_Task description_: Hunt for the word "vecOf" across the entries below, copying each line that holds it.

═════ Exercise inputs

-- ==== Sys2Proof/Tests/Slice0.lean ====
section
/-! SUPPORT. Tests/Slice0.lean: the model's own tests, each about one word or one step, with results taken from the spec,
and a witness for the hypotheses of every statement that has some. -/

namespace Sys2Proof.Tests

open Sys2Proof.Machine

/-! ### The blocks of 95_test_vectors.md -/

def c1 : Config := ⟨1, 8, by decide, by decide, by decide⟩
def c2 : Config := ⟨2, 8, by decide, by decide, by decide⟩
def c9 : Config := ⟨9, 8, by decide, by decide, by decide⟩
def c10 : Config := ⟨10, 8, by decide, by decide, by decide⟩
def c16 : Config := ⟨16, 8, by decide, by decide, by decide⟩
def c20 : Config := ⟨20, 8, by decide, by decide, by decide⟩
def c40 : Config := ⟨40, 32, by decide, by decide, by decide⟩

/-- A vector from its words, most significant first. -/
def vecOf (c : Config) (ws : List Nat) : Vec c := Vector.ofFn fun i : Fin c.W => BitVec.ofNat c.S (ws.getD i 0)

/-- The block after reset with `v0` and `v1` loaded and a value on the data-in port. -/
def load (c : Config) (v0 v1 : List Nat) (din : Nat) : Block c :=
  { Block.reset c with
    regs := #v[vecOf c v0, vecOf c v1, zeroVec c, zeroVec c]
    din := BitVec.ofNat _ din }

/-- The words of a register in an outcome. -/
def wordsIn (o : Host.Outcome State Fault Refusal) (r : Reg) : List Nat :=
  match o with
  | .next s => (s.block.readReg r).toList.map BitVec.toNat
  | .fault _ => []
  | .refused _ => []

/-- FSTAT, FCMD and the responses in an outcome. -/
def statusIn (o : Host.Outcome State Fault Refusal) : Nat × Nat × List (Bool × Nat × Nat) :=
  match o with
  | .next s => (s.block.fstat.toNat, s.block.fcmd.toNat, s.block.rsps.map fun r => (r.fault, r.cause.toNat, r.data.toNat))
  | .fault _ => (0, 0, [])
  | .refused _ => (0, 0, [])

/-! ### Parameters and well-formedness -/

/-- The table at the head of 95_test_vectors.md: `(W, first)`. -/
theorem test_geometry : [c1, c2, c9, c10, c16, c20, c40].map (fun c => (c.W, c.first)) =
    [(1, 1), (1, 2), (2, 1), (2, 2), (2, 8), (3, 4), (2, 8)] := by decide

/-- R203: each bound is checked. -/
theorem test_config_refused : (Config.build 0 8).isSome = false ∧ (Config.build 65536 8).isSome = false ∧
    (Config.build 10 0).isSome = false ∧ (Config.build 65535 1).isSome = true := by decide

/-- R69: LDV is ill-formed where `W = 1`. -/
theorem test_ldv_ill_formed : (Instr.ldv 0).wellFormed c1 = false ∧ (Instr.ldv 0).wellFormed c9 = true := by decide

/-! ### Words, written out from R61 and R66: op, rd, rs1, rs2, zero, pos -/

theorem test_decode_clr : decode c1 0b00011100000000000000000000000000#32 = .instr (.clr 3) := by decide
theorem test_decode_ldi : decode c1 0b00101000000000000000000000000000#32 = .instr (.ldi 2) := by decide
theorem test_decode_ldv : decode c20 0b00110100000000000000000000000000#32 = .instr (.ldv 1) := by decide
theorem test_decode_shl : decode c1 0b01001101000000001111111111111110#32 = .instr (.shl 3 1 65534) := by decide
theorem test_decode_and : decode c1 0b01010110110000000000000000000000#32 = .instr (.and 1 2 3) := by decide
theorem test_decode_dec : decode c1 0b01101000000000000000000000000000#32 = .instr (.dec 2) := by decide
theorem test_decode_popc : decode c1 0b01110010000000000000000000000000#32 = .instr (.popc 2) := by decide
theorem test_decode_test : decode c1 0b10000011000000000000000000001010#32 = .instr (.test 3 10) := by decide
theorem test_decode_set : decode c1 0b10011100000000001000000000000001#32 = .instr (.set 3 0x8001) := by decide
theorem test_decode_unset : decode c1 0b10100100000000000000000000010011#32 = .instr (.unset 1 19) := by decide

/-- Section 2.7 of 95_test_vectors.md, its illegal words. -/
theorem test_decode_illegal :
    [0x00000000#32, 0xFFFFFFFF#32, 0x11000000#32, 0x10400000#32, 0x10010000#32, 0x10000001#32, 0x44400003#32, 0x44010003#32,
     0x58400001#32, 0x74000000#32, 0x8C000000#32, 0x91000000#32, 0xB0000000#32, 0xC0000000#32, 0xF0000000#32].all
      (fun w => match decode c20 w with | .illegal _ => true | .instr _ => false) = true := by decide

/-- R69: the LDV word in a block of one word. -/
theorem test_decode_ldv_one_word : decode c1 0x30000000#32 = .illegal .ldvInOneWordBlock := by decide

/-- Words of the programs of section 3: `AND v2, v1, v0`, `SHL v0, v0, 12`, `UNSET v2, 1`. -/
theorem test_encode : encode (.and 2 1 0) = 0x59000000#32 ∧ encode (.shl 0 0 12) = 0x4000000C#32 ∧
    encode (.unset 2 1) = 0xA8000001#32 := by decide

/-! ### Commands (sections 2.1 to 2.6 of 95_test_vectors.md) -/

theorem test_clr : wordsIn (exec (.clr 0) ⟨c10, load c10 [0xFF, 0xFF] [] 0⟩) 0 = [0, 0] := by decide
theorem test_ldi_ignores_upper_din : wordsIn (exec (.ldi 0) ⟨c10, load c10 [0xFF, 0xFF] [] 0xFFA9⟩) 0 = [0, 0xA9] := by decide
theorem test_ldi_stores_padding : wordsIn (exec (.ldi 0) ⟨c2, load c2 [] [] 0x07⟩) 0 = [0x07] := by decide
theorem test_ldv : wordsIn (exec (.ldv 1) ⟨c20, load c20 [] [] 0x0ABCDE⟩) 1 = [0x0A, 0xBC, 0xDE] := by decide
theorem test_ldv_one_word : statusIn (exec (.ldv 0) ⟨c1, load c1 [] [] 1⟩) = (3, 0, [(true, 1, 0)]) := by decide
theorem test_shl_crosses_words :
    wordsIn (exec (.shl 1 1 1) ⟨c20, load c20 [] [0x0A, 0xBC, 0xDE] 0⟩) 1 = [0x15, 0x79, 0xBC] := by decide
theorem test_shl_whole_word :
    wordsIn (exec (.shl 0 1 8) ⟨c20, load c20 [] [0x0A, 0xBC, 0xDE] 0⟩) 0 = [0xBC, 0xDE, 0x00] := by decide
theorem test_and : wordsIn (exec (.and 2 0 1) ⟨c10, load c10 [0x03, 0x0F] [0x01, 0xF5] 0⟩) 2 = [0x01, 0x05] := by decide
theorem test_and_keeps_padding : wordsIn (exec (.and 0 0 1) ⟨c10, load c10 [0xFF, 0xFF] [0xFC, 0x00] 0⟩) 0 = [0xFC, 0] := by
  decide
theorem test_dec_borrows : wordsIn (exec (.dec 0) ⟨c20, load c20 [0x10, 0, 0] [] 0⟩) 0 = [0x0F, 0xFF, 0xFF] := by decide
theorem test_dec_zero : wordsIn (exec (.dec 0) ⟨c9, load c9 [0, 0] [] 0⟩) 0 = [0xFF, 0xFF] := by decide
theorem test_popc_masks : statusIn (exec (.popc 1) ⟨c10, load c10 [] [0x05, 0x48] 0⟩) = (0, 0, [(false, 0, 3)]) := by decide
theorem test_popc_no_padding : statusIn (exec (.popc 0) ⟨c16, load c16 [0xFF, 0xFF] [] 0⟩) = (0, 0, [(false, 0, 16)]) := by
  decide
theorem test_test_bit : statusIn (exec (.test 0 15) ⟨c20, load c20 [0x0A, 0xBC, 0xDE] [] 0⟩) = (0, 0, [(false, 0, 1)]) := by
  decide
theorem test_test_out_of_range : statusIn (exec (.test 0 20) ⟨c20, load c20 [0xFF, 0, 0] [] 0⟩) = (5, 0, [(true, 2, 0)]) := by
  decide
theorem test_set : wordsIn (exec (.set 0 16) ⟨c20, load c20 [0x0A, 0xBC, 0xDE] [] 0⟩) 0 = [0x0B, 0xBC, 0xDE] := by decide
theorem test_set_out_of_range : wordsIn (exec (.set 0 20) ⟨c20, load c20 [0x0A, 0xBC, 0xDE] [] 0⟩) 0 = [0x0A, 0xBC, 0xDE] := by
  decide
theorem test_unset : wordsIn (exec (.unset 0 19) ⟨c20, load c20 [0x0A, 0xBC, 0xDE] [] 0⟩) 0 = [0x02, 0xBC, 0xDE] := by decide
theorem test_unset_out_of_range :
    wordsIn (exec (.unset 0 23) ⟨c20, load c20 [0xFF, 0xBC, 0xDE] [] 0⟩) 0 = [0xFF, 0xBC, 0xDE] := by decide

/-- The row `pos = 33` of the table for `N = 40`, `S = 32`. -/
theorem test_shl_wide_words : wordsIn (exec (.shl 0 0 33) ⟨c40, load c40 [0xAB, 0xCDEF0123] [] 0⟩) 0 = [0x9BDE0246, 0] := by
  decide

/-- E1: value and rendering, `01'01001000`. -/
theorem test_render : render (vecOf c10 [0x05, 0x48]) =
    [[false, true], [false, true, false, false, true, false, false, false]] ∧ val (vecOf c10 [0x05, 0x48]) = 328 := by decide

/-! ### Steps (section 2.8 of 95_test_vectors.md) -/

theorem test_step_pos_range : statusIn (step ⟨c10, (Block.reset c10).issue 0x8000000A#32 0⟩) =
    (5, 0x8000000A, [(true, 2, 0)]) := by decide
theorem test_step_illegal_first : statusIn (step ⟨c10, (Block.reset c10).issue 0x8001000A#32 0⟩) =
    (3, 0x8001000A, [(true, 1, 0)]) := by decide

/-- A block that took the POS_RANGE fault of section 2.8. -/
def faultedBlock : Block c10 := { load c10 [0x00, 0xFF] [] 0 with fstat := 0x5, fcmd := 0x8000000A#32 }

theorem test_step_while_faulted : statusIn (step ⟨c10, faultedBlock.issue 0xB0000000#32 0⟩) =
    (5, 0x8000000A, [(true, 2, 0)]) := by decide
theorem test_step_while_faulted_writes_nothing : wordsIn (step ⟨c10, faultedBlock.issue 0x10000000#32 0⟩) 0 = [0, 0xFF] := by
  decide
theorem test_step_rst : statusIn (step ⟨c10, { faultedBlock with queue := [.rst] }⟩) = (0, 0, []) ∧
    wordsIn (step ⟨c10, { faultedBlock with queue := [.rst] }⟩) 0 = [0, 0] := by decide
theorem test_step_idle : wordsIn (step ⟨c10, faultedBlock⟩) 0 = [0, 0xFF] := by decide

══════════

_Your response_:
def vecOf (c : Config) (ws : List Nat) : Vec c := Vector.ofFn fun i : Fin c.W => BitVec.ofNat c.S (ws.getD i 0)
    regs := #v[vecOf c v0, vecOf c v1, zeroVec c, zeroVec c]
theorem test_render : render (vecOf c10 [0x05, 0x48]) =
    [[false, true], [false, true, false, false, true, false, false, false]] ∧ val (vecOf c10 [0x05, 0x48]) = 328 := by decide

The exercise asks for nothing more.